Pro.Monitor V6.7
Trouble shooting
Monitors Guide
Trouble shooting
Monitors Guide
System replication in HANA is a key component to be resilient against hardware failures or data corruption. This monitor will check that the replication system is in the expected state, during its nominal and transition phases (init,sync). It will also check for reconnects and fail overs and notifies as soon as those situations are detected.
To start monitoring replication, create a new rule in the surveillance table. You can filter on the host and port number of the instance to customize the monitoring for specific nodes.
Expected mode: Define the expected mode of the replication, sends alarm if different
Error severity: Check for the replication status as visible in the system and send an alarm if in error
Fully recoverable: Check for the fully recoverable status as visible in the system and send an alarm if not as expected
Max init/sync/unknown time Check for the time spent in the corresponding state and send an alarm if the replication systems stays in that state for too long.

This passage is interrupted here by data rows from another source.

/-- A contribution of a provisional site is provisional: what a provisional entry has listed, what comes from a site that stands so, and what
precedes a site's heal (R443). -/
def Xch.provisional (x : Xch) (p : Nat × Nat) : Bool :=
  x.provRecs.contains p || x.provSites.contains p.1 || (NMap.get? x.healed p.1).any fun o => decide (p.2 < o)

/-- The contributions that an entry of a round includes, in ascending site and origin: site, kind, staleness, origin, samples. -/
def State.included (s : State) (ctx r : Nat) (prov : Bool) : List (Nat × Nat × Nat × Nat × Nat) :=
  let x := s.xchOf ctx
  let m := s.roundCfg F.XCH_STALE_S_MAX ctx r
  let present := s.presentSites ctx r prov
  let used := x.entries.flatMap fun e => e.recs.map fun c => (c.site, c.origin)
  let cands := ((present.flatMap fun k => (x.newest k).map fun h => (h.1, h.2.2)).foldl (fun (l : List (Nat × Nat)) p =>
    if l.contains p then l else l ++ [p]) []).filter fun p =>
      let kind := x.kindOf p
      decide (p.2 ≤ r) && (decide (r ≤ p.2 + m) || kind == 2) && !x.gone.contains p && !used.contains p && x.allHold present p
        && (prov || kind == 2 || kind == 3 || p.1 == s.ownSite ctx || !x.provisional p)
  (cands.foldl (fun l p => insertNum (2 ^ 32 * p.1 + p.2, p) l) []).map fun e =>
    let p := e.2
    let kind := x.kindOf p
    let n := if kind = 3 then 0 else ((x.sites.find? fun q => q.site == p.1 && q.round == p.2).map (·.samples)).getD 0
    let k := if kind = 2 ∨ kind = 3 then kind else if p.2 = r then 0 else 1
    (p.1, k, (if kind = 2 then m else if kind = 3 then 0 else r - p.2), p.2, n)

/-- The entry of a round as this ledger device closes it. -/
def State.closeEntry (s : State) (ctx r : Nat) : Entry :=
  let x := s.xchOf ctx
  let prov := s.xmode ctx == 2
  let l := s.included ctx r prov
  let gamma := fp32.decode (s.roundCfg F.XCH_STALE_GAMMA ctx r)
  let ws := omegas (l.map fun c => weightOf gamma c.2.2.2.2 c.2.2.1)
  let absent := ((List.range (s.xcfg F.XCH_CFG_SITES_M1 ctx + 1)).filter fun k => !(s.presentSites ctx r prov).contains k).foldl (fun a k => a + 2 ^ k) 0
  ⟨r, s.fld F.XCH_STATE_EPOCH ctx, s.ownSite ctx, (if prov then 0xFF else x.handTo.getD 0xFF), prov, absent, s.ownParams ctx r,
    (l.zip ws).map fun p => ⟨p.1.1, p.1.2.1, p.1.2.2.1, p.1.2.2.2.1, min p.1.2.2.2.2 0xFFFFFFFF, p.2⟩⟩

-- # Heals and joins begin (R444 to R446, R448)

/-- Ask the holder's site for the manifests of every exchanged shard that the device owns or mirrors. -/
def State.fetchAll (s : State) (ctx mode : Nat) : State :=
  let l := s.myExchanged ctx
  let s := s.modXch ctx fun x => { x with
    snapFor := some mode
    snaps := l.map fun h => ⟨h.num, none, none, none, [], []⟩ }
  s.each l fun h s =>
    s.queueMsg ctx (s.fld F.XCH_STATE_TOKEN_SITE ctx) 6 0xFFFF (beBytes 4 h.num ++ beBytes 4 0xFFFFFFFF ++ beBytes 4 0 ++ beBytes 4 0)

/-- A provisional side has met the canonical one: it heals, or joins late (R444, R445). A provisional entry whose passes run is applied to its
end; the snapshots take the place of those after it. -/
def State.heal (s : State) (ctx holder : Nat) : State :=
  let n := s.fld F.XCH_STATE_PROV_ROUNDS ctx
  let s := s.modXch ctx fun x => { x with
    entries := x.entries.filter fun e => !e.prov || x.applying == some e.round, provSites := [] }
  if n ≤ 16 then
    ((s.setFld F.XCH_STATE_MODE ctx 4).modXch ctx fun x => { x with healNext := true }).fetchAll ctx 4
  else ((s.raise (.context ctx) 0x0708 2 holder n).setFld F.XCH_STATE_MODE ctx 3).fetchAll ctx 3

/-- The token stands at a site. -/
def State.setToken (s : State) (ctx site : Nat) : State :=
  (s.setFld F.XCH_STATE_TOKEN_SITE ctx site).setFld F.XCH_STATE_HOLDER ctx (b2n (site == s.ownSite ctx))

-- # Entries (R439 to R443)

/-- Keep an adopted entry (R439). -/
def State.keepEntry (s : State) (ctx : Nat) (e : Entry) : State :=
  let s := s.modXch ctx fun x => ({ x with entries := x.entries ++ [e] } : Xch).noteHeals e
  let s := (s.setFld F.XCH_LEDGER_LAST_ROUND ctx e.round).setFld F.XCH_LEDGER_LAST_PROVISIONAL ctx (b2n e.prov)
  (s.setFld F.XCH_LEDGER_LAST_RECORDS ctx e.recs.length).raise (.context ctx) 0x0702 0 e.holder (2 ^ 32 * e.round + e.recs.length)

Reconnect/Failover count Check for reconnect or fail over situations. If the delta between now and last check is over threshold, send an alarm.
Parameter | Description |
---|---|
Active | To enable/disable a rule. |
Host | A filter on the host name of the instance |
Port | A filter on the port number of the instance |
Expected mode | Define the expected mode of the replication |
Error Severity | If not DISABLED, send an alarm if the replication status is in error. |
Fully recoverable Severity | if not DISABLED, send an alarm if the fully recoverable state is not true. |
Max init time | The maximum time spent in init state |
Max sync time | The maximum time spent in sync state |
Max UNKNOWN time | The maximum time spent in unknown state |
Max reconnect count | The maximum reconnects occurred since last check |
Max failover count | The maximum failovers occurred since last check |
Auto clear | If checked, the alarm will be cleared as soon as the alarm condition is not met anymore. |
Alarm tag | This field allows to add custom text within the alarm message. %MSG% variable will containthe actual generated message and can be used such as: “my_prefix %MSG% my_suffix”. By default, tagwill be used as prefix. |
enable Alarm | To enable alarm sending |
enable QOS | To enable metric sending |
metricId | metricUnit | metricTarget | metricDescription |
---|---|---|---|
REPLICATION_STATUS | Boolean | SITE/HOST/PORT | Send TRUE if the replication status is OK, FALSE instead |
REPLICATION_IS_SECONDARY_ACTIVE | Boolean | SITE/HOST/PORT | |
REPLICATION_IS_SECONDARY_FULLY_RECOVERABLE | Boolean | SITE/HOST/PORT | Send TRUE if the fully recoverable status is TRUE, FALSE instead |
REPLICATION_RECONNECT_COUNT | Reconnects | SITE/HOST/PORT | Sends the number of reconnects since last check |
REPLICATION_FAILOVER_COUNT | Failovers | SITE/HOST/PORT | Sends the number of failovers since last check |